• _WORK TO BE COMPLETED_
Reproduce the entries below exactly, but only from the line containing "accesses does. -/" to the line containing "(hi : (s.dev.core k).issuesV p gs vs) (h", inclusive.

┏━━

/-- Elements that translate are done in order; those after them follow. -/
theorem elements_performed {d : Dev} {pre : List Elem} (post : List Elem) (vals : List (Nat × Word)) (hstale : d.stale = [])
    (h : ∀ e ∈ pre, d.translate x.seq (d.reqOf k a.kind) e.va.toNat = .mem (pa e)) :
    d.elements x k a (pre ++ post) vals =
      (performed x k a pa d pre).1.elements x k a post (((pre.map Elem.lane).zip (performed x k a pa d pre).2).reverse ++ vals) := by
  induction pre generalizing d vals with
  | nil => rfl
  | cons e es ih =>
    have hstep := element_accessed d x k (a := a) e (pa e)
    have hfirst : d.elements x k a (e :: es ++ post) vals =
        (d.element x k a e (.mem (pa e))).1.elements x k a (es ++ post) ((e.lane, (d.element x k a e (.mem (pa e))).2) :: vals) := by
      rw [List.cons_append, Dev.elements]
      simp only [h e List.mem_cons_self, walked_fresh _ _ _ _ _ hstale]
    rw [hfirst, ih _ (hstep.alike.stale.trans hstale) fun e' he' => by
      rw [hstep.alike.translate, hstep.reqOf]
      exact h e' (List.mem_cons_of_mem _ he')]
    simp only [performed, List.map_cons, List.zip_cons_cons, List.reverse_cons, List.append_assoc, List.singleton_append]

end

/-! ## The checks at issue (R136) and at translation (R137) -/

theorem elemCheck_form {n : Nat} {es : List Elem} {e : Elem} (h : es.find? (fun e => decide (2 ^ 56 ≤ e.va.toNat)) = some e) :
    elemCheck n es = some (Cause.access, e.va) := by
  have h' : (es.find? fun e => badForm e.va) = some e := h
  rw [elemCheck, h']

theorem find_badForm {es : List Elem} (h : ∀ e ∈ es, e.va.toNat < 2 ^ 56) : (es.find? fun e => badForm e.va) = none :=
  List.find?_eq_none.2 fun e he => by simpa [badForm] using h e he

theorem elemCheck_align {n : Nat} {es : List Elem} {e : Elem} (h : ∀ e ∈ es, e.va.toNat < 2 ^ 56)
    (hfind : es.find? (fun e => decide (e.va.toNat % n ≠ 0)) = some e) : elemCheck n es = some (Cause.align, e.va) := by
  have hsame : (fun e : Elem => misaligned n e.va) = fun e => decide (e.va.toNat % n ≠ 0) := funext fun e => by
    simp [misaligned, bne, beq_eq_decide]
  rw [elemCheck, find_badForm h, hsame, hfind]
  rfl

theorem elemCheck_passes {n : Nat} {es : List Elem} (h : ∀ e ∈ es, e.va.toNat < 2 ^ 56 ∧ e.va.toNat % n = 0) : elemCheck n es = none := by
  have halign : (es.find? fun e => misaligned n e.va) = none := List.find?_eq_none.2 fun e he => by simp [misaligned, (h e he).2]
  rw [elemCheck, find_badForm fun e he => (h e he).1, halign]
  rfl

/-- What of an element's translation stops its access: no page (true), or a refusal (false). -/
def accessStop (va : Word) : Xlate → Option (Bool × Word)
  | .miss _ => some (true, va)
  | .deny _ => some (false, va)
  | .drop _ _ => some (false, va)
  | _ => none

theorem access_eq (d : Dev) (x : Ctx) (k : Nat) (a : Access) : d.access x k a =
    match (a.elems.filterMap fun e => accessStop e.va (d.translate x.seq (d.reqOf k a.kind) e.va.toNat)).head? with
    | some (true, va) => .fault va
    | _ => d.elements x k a a.elems [] := rfl

section
variable {d : Dev} {x : Ctx} {k : Nat} {a : Access}

theorem stops_of_mem {es : List Elem} (h : ∀ e ∈ es, ∃ pa, d.translate x.seq (d.reqOf k a.kind) e.va.toNat = .mem pa) :
    (es.filterMap fun e => accessStop e.va (d.translate x.seq (d.reqOf k a.kind) e.va.toNat)) = [] :=
  List.filterMap_eq_nil_iff.2 fun e he => by
    obtain ⟨pa, hpa⟩ := h e he
    rw [hpa]
    rfl

/-- The first element that does not translate decides how an access stops. -/
theorem stops_first {pre post : List Elem} {e : Elem} {stop : Bool × Word}
    (h : ∀ e ∈ pre, ∃ pa, d.translate x.seq (d.reqOf k a.kind) e.va.toNat = .mem pa)
    (he : accessStop e.va (d.translate x.seq (d.reqOf k a.kind) e.va.toNat) = some stop) :
    ((pre ++ e :: post).filterMap fun e => accessStop e.va (d.translate x.seq (d.reqOf k a.kind) e.va.toNat)).head? = some stop := by
  rw [List.filterMap_append, stops_of_mem h, List.nil_append, List.filterMap_cons, he]
  rfl

theorem access_elements (h : ∀ e ∈ a.elems, ∃ pa, d.translate x.seq (d.reqOf k a.kind) e.va.toNat = .mem pa) :
    d.access x k a = d.elements x k a a.elems [] := by
  rw [access_eq, stops_of_mem h]
  rfl

end

/-! ## The access of an instruction -/

/-- An instruction's accesses as its core issues them. -/
def issuedAs (x : Accesses) (pc : Word) (tag : Nat) : Access :=
  { pc := pc, kind := x.kind, bytes := x.bytes, elems := x.elems, dst := x.dst, spread := x.spread, tag := tag }

/-- An instruction does what the issue of its accesses does. -/
theorem onCore_of_memory {p : Pred} {gs vs : List Reg} {f : Core → Lane → Access} {s : State} {k : Nat} {a : Access} (ha : s.actor = .core k)
    (hi : (s.dev.core k).issuesV p gs vs) (h : f (s.dev.core k) ((s.dev.core k).mask p) = a) :
    memory p gs vs f s = .next { s with dev := s.dev.finish s.now k (s.dev.issueAccess s.ctx k a) } := by
  obtain ⟨hi, hv⟩ := hi
  have hvs : vs.any (s.dev.core k).pendingV = false := List.any_eq_false.2 fun r hr => by simp [hv r hr]
  rw [memory, onCore_core _ ha, scalarDev_on _ hi.1 (any_pending hi.2), if_neg (by simp [hvs]), h]

theorem exec_memSpec {i : Instr} {s : State} {k : Nat} {p : Pred} {gs vs : List Reg} {x : Accesses} (ha : s.actor = .core k)
    (hx : memSpec (s.dev.core k) i = some (p, gs, vs, x)) (hi : (s.dev.core k).issuesV p gs vs) :
    exec i s = .next { s with dev := s.dev.finish s.now k (s.dev.issueAccess s.ctx k (issuedAs x 0 0)) } := by
  cases i with
  | ld | vld | vldg | vldb | st | vst | vsts | aadd | amin | amax | aand | aor | axor | axchg | acas | vaadd | vamax =>
    cases hx
    unfold exec
    simp only [execLd, execVld, execVldg, execVldb, execSt, execVst, execVsts, execAadd, execAmin, execAmax, execAand, execAor, execAxor,
      execAxchg, execAcas, execVaadd, execVamax, atomic, laneAtomic]
    exact onCore_of_memory ha hi rfl
  | _ => cases hx

/-! ## An access that goes through -/

section
variable {d : Dev} {k : Nat} {x : Accesses}

/-- The accesses that a core issues now. -/
def issuedBy (x : Accesses) (c : Core) : Access := issuedAs x c.pc c.nextTag

theorem issueAccess_done {ctx : Ctx} {d' : Dev} {vals : List (Nat × Word)} (hcheck : elemCheck x.bytes x.elems = none)
    (hb : (d.core k).blocked = false) (h : d.access ctx k (issuedBy x (d.core k)) = .done d' vals) :
    d.issueAccess ctx k (issuedAs x 0 0) = .done (if x.kind = .store then d' else
      d'.setCore k ((d'.core k).launchReply (issuedBy x (d.core k)) ((issuedBy x (d.core k)).result vals) true)) := by
  have hcheck' : elemCheck (issuedAs x 0 0).bytes (issuedAs x 0 0).elems = none := hcheck
  have h' : d.access ctx k { issuedAs x 0 0 with pc := (d.core k).pc, tag := (d.core k).nextTag } = .done d' vals := h
  unfold Dev.issueAccess
  simp only [hcheck', hb, h']
  rfl

end

section
variable {s : State} {k : Nat} {x : Accesses} {pa : Elem → Nat}

/-- What the elements of an access whose pages are all present do, in order. -/
def reached (s : State) (k : Nat) (x : Accesses) (pa : Elem → Nat) (stale : List StaleLeaf) : Dev × List Word :=
  performed s.ctx k (issuedBy x (s.dev.core k)) pa { s.dev with stale := stale } x.elems

/-- An access whose elements all translate does them in order. -/
theorem access_reached (h : s.reach k x pa) : ∃ stale, s.dev.access s.ctx k (issuedBy x (s.dev.core k)) =
    .done (reached s k x pa stale).1 ((x.elems.map Elem.lane).zip (reached s k x pa stale).2) := by
  obtain ⟨hone, hall⟩ := h
  have hmem : ∀ e ∈ x.elems, s.dev.translate s.ctx.seq (s.dev.reqOf k x.kind) e.va.toNat = .mem (pa e) := fun e he => (hall e he).2.2
  have helems : s.dev.access s.ctx k (issuedBy x (s.dev.core k)) = s.dev.elements s.ctx k (issuedBy x (s.dev.core k)) x.elems [] :=
    access_elements fun e he => ⟨pa e, hmem e he⟩
  rcases hone with hstale | hlen
  · refine ⟨s.dev.stale, ?_⟩
    have h := elements_performed (x := s.ctx) (k := k) (a := issuedBy x (s.dev.core k)) (pa := pa) (pre := x.elems) [] [] hstale hmem
    rw [List.append_nil] at h
    rw [helems, h, List.append_nil, Dev.elements, List.reverse_reverse]
    rfl
  · obtain ⟨e, he⟩ := List.length_eq_one_iff.1 hlen
    have hfirst := hmem e (by rw [he]; exact List.mem_singleton_self e)
    set d1 := s.dev.walked s.ctx.seq (s.dev.reqOf k x.kind).die (s.dev.reqOf k x.kind).world e.va.toNat with hd1
    have hwalked : d1 = { s.dev with stale := d1.stale } := by
      rw [hd1]
      unfold Dev.walked
      split <;> rfl
    refine ⟨d1.stale, ?_⟩
    rw [helems, reached, he, ← hwalked, Dev.elements]
    simp only [show (issuedBy x (s.dev.core k)).kind = x.kind from rfl, hfirst]
    rfl

/-- What an access that goes through leaves of the device. -/
theorem reached_accessed (stale : List StaleLeaf) : (∃ t, (reached s k x pa stale).1.core k = { s.dev.core k with ltime := t }) ∧
    (∀ j, j ≠ k → (reached s k x pa stale).1.core j = s.dev.core j) ∧ (reached s k x pa stale).1.quads = s.dev.quads := by
  have h := performed_accessed (x := s.ctx) (k := k) (a := issuedBy x (s.dev.core k)) (pa := pa) { s.dev with stale := stale } x.elems
  exact ⟨h.own, h.others, h.quads⟩

end

section
variable {i : Instr} {s : State} {k : Nat} {p : Pred} {gs vs : List Reg} {x : Accesses} {pa : Elem → Nat} (ha : s.actor = .core k)
  (hb : (s.dev.core k).blocked = false) (hx : memSpec (s.dev.core k) i = some (p, gs, vs, x)) (hi : (s.dev.core k).issuesV p gs vs)
  (hr : s.reach k x pa)

include ha hb hx hi hr

/-- An access that goes through completes its instruction. -/
theorem exec_reached : ∃ stale, exec i s = .next (s.completed k (if x.kind = .store then (reached s k x pa stale).1 else
    (reached s k x pa stale).1.setCore k (((reached s k x pa stale).1.core k).launchReply (issuedBy x (s.dev.core k))
      ((issuedBy x (s.dev.core k)).result ((x.elems.map Elem.lane).zip (reached s k x pa stale).2)) true)) ((s.dev.core k).pc + 8)) := by
  obtain ⟨stale, haccess⟩ := access_reached hr
  have hcheck : elemCheck x.bytes x.elems = none := elemCheck_passes fun e he => ⟨(hr.2 e he).1, (hr.2 e he).2.1⟩
  exact ⟨stale, (exec_memSpec ha hx hi).trans (by rw [issueAccess_done hcheck hb haccess]; rfl)⟩

/-- A load or atomic that goes through puts its values in flight. -/
theorem exec_replies (hk : x.kind ≠ .store) : ∃ stale t time, exec i s = .next t ∧ t.dev.mem = (reached s k x pa stale).1.mem ∧
    t.dev.core k = { s.dev.core k with
      pend := killDst x.dst (s.dev.core k).pend ++ [inFlight (s.dev.core k) x.dst
        ((issuedBy x (s.dev.core k)).result ((x.elems.map Elem.lane).zip (reached s k x pa stale).2))],
      nextTag := (s.dev.core k).nextTag + 1, ltime := time, pc := (s.dev.core k).pc + 8, wait := none, stage := .none } ∧
    ∀ j, j ≠ k → t.dev.core j = s.dev.core j := by
  obtain ⟨stale, hexec⟩ := exec_reached ha hb hx hi hr
  obtain ⟨⟨time, hown⟩, hothers, -⟩ := reached_accessed (s := s) (k := k) (x := x) (pa := pa) stale
  rw [if_neg hk] at hexec
  obtain ⟨hcore, hmem⟩ := jumped_to (reached s k x pa stale).1 k (((reached s k x pa stale).1.core k).launchReply (issuedBy x (s.dev.core k))
    ((issuedBy x (s.dev.core k)).result ((x.elems.map Elem.lane).zip (reached s k x pa stale).2)) true) ((s.dev.core k).pc + 8)
  refine ⟨stale, _, time, hexec, hmem, hcore.trans ?_, fun j hj => ?_⟩
  · rw [hown]
    rfl
  · rw [State.completed, core_retire_other _ _ hj, core_setCore_other _ _ hj, hothers j hj]

end

end Sys2Proof.Proofs
end

section
/-! PROOFS. Loads, stores and atomics whose pages are all present (R136 to R142, R177, R178). -/

namespace Sys2Proof.Proofs

open Sys2Proof Sys2Proof.Machine Sys2Proof.Laws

┗━━

• _REPLY_
/-- An instruction does what the issue of its accesses does. -/
theorem onCore_of_memory {p : Pred} {gs vs : List Reg} {f : Core → Lane → Access} {s : State} {k : Nat} {a : Access} (ha : s.actor = .core k)
    (hi : (s.dev.core k).issuesV p gs vs) (h : f (s.dev.core k) ((s.dev.core k).mask p) = a) :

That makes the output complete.